== How to complete this task ==
Below are entries; output exactly the lines from the one with "s.txBusy := rfl" to the one with "s.rxState := rfl", both included, and nothing else.
[Task data Boundary: Start]
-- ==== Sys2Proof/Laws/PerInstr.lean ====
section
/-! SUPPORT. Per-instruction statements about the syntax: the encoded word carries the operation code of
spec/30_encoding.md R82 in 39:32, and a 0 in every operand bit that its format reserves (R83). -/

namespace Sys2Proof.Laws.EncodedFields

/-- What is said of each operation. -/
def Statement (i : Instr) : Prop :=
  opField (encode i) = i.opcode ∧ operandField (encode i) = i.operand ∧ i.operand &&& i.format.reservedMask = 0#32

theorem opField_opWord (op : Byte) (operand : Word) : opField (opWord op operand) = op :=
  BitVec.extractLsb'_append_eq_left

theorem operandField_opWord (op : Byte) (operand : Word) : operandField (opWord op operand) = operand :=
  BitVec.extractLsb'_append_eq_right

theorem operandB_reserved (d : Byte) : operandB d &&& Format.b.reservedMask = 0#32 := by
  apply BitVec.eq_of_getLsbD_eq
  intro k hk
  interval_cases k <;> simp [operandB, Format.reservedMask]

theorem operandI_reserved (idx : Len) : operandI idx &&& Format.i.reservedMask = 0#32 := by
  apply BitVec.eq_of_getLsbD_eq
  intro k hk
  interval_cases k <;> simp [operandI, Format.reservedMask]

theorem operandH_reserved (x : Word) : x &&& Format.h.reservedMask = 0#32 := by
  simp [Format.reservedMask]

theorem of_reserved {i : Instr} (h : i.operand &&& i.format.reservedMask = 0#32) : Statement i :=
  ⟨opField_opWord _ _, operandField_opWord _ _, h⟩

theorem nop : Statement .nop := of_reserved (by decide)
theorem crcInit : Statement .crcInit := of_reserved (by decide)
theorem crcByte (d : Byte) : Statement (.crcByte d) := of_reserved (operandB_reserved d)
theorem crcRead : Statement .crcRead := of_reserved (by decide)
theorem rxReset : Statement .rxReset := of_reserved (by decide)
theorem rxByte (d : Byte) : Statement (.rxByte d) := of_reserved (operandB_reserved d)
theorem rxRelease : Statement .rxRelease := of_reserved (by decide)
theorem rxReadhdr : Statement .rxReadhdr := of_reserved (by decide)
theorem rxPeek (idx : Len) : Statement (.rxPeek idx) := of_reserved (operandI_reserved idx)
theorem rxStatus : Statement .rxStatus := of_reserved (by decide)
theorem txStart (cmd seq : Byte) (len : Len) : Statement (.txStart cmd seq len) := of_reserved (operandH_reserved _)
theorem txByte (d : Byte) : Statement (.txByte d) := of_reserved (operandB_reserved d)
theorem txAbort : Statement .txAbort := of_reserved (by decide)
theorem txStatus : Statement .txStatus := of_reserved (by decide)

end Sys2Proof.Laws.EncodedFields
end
[Task data Boundary: End]
[Task data Boundary: Start]
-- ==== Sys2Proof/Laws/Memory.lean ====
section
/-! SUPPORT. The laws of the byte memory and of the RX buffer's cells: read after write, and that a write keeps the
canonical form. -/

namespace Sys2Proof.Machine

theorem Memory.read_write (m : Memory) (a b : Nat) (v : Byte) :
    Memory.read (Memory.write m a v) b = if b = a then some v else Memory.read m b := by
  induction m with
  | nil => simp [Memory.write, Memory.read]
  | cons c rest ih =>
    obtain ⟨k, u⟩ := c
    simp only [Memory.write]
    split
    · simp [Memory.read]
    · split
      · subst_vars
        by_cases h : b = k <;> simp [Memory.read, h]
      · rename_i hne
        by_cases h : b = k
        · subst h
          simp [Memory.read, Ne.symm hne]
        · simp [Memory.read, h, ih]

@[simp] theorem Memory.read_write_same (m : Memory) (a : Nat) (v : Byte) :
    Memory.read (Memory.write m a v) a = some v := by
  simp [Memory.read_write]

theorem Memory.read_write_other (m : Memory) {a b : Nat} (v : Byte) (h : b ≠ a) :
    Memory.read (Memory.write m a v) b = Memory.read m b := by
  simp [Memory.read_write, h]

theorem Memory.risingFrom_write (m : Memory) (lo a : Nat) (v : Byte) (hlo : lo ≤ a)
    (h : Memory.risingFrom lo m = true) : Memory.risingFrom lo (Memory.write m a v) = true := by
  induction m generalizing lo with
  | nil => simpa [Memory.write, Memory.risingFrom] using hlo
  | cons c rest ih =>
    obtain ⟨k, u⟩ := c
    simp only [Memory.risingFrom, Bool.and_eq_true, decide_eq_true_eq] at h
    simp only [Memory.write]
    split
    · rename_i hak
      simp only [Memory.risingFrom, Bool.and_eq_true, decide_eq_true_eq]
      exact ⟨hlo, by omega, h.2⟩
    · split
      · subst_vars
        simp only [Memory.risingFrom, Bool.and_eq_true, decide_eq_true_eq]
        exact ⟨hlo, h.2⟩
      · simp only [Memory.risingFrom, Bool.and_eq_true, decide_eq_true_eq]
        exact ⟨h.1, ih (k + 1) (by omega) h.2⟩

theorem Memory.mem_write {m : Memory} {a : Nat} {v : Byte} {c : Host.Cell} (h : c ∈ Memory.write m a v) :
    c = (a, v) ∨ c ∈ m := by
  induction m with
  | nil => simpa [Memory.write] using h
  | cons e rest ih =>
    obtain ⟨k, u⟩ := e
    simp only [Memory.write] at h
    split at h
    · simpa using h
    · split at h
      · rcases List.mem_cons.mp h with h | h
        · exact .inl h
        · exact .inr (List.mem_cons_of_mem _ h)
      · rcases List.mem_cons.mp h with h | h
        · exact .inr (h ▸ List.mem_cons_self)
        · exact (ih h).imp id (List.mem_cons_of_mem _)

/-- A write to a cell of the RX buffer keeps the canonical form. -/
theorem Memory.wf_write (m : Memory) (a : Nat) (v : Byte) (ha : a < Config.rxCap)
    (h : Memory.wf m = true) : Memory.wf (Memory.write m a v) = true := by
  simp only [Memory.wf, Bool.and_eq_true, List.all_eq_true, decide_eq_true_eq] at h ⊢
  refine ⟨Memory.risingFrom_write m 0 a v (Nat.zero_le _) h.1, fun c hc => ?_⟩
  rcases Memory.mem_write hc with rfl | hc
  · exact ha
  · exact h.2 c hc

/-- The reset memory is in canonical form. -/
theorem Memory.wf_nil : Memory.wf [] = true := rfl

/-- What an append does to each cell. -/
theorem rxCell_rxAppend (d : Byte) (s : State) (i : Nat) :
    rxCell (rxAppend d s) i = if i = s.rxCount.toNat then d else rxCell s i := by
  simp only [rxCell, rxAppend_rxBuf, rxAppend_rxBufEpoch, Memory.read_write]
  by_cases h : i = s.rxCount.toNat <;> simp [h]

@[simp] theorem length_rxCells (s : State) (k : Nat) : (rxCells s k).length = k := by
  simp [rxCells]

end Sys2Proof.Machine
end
[Task data Boundary: End]
[Task data Boundary: Start]
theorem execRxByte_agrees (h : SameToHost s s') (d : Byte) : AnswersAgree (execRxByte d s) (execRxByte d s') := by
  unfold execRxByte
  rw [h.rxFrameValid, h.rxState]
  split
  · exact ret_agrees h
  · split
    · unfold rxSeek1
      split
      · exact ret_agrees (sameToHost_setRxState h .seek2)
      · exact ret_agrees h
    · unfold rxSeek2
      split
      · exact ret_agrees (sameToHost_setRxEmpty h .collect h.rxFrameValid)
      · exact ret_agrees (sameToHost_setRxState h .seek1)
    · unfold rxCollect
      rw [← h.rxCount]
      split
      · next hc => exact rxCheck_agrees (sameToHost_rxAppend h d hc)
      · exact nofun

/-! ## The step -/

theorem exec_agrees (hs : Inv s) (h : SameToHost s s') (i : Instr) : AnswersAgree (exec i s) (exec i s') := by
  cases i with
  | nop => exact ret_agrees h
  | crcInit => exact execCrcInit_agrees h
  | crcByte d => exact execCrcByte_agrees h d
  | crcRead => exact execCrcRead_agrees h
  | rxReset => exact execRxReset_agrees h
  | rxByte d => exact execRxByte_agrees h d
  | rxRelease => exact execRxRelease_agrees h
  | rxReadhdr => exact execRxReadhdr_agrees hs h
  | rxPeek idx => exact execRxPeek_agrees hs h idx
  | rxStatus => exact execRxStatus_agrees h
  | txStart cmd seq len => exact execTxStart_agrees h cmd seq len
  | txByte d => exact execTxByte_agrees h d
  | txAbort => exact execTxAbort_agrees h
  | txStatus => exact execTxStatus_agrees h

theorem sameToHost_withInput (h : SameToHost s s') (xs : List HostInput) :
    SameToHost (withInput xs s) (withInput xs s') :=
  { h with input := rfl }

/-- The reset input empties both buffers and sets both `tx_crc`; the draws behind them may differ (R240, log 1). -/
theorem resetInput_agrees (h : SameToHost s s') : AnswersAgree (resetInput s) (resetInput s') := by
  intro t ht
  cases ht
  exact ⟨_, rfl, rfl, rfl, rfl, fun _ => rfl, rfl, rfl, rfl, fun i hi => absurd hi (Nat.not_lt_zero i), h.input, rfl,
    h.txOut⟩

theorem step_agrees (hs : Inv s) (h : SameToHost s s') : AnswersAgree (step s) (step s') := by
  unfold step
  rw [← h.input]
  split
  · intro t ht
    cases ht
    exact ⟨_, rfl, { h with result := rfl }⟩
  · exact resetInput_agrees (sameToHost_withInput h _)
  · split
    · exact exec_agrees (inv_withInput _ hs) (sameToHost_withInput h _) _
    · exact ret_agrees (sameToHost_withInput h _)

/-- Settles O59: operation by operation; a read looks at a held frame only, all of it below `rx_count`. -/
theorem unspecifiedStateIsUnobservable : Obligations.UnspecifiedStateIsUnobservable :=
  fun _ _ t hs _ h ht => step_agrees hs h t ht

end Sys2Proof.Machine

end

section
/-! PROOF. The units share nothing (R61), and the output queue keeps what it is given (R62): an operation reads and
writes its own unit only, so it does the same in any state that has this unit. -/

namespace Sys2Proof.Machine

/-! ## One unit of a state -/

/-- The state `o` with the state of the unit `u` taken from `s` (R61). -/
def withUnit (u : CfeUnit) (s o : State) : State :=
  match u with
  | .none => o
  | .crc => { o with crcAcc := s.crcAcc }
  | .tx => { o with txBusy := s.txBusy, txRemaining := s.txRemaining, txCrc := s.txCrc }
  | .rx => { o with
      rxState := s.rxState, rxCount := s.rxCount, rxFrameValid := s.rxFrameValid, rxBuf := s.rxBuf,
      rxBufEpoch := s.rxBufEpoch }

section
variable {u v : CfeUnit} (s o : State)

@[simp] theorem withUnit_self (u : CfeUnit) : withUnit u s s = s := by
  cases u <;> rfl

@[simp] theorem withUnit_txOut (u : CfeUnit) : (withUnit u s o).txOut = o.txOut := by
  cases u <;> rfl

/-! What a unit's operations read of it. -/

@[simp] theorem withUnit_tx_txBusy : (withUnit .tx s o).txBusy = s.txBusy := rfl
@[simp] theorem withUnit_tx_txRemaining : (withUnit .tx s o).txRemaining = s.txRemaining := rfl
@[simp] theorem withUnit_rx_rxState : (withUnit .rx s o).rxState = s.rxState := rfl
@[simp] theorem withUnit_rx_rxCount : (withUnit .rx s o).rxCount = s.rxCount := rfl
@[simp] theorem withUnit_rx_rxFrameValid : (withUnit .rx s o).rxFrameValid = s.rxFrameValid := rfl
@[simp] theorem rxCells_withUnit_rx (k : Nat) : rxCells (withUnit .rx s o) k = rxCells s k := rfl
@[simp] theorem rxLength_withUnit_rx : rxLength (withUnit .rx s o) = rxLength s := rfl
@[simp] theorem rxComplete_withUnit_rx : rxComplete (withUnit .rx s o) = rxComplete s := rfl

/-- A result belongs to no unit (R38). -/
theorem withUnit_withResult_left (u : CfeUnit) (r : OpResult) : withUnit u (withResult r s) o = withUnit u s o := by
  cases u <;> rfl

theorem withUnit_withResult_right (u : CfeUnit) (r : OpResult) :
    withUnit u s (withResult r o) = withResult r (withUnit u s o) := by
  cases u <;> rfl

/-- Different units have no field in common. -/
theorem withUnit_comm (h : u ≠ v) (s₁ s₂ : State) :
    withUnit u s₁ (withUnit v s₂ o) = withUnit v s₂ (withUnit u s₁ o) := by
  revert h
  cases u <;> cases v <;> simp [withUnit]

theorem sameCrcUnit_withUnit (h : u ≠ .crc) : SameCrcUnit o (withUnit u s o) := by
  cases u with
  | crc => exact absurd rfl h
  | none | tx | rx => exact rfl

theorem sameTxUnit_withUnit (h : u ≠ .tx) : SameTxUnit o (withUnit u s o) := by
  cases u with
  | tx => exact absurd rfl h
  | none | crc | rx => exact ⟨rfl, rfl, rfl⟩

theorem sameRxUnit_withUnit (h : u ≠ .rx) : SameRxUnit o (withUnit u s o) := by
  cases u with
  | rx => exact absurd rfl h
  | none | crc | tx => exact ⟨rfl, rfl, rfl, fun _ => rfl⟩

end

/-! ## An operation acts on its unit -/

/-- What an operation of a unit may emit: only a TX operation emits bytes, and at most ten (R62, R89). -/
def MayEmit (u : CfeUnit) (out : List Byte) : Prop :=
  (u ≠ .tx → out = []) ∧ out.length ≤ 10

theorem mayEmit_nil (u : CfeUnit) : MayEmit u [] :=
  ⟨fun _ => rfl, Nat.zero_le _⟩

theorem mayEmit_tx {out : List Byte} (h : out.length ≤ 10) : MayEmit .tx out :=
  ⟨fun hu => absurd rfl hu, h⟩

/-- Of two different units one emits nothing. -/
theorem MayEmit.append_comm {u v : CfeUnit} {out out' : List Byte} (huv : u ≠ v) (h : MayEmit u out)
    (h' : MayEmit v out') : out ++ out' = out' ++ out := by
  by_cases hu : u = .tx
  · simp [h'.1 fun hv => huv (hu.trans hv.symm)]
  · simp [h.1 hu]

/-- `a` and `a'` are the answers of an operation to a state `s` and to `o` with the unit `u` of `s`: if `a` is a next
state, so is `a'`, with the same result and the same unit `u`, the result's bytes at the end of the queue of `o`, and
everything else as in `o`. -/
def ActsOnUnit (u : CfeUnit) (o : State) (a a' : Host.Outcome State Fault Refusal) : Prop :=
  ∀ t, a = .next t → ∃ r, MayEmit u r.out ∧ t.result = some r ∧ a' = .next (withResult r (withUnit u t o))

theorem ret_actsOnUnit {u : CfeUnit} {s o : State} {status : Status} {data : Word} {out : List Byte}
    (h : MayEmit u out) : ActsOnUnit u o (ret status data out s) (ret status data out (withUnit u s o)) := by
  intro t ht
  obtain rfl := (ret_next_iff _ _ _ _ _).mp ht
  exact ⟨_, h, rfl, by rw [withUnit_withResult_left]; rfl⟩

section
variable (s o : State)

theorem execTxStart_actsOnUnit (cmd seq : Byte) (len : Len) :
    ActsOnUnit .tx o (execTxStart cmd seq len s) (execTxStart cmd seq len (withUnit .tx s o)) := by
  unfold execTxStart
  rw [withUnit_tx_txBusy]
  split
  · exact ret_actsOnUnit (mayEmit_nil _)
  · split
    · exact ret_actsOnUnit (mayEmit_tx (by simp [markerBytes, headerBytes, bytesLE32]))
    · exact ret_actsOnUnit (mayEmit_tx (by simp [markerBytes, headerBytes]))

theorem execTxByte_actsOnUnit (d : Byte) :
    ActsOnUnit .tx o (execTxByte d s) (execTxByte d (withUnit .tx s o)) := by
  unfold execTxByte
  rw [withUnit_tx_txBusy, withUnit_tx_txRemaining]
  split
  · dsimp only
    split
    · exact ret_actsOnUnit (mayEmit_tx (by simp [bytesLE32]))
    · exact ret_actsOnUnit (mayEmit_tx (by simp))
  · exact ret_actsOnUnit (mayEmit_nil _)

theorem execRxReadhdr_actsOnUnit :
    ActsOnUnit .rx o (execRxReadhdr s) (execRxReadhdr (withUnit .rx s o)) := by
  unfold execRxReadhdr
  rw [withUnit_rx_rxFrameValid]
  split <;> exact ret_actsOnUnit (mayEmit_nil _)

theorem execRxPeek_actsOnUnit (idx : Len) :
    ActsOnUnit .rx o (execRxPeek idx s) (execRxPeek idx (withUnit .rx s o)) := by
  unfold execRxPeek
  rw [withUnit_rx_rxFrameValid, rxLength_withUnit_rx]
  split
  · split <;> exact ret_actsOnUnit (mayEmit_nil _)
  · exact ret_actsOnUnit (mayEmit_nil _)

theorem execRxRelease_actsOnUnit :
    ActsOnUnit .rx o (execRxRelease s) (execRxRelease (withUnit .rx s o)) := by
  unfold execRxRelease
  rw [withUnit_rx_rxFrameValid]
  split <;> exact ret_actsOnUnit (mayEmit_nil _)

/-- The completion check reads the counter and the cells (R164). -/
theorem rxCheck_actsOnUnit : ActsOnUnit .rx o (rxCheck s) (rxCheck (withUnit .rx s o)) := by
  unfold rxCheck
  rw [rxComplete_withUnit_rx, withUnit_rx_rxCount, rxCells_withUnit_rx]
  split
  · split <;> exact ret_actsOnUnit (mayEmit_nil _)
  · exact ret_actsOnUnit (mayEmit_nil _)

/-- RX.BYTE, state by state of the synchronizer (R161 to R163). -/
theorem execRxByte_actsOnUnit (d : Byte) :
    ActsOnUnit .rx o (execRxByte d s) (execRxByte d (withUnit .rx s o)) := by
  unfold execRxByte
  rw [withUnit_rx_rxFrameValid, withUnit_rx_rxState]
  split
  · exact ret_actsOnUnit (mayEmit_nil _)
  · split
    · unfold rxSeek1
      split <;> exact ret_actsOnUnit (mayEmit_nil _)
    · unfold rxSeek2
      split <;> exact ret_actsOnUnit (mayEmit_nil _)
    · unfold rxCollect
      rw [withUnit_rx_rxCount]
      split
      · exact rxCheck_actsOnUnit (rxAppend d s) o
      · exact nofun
[Task data Boundary: End]
== Exercise response ==
@[simp] theorem withUnit_tx_txBusy : (withUnit .tx s o).txBusy = s.txBusy := rfl
@[simp] theorem withUnit_tx_txRemaining : (withUnit .tx s o).txRemaining = s.txRemaining := rfl
@[simp] theorem withUnit_rx_rxState : (withUnit .rx s o).rxState = s.rxState := rfl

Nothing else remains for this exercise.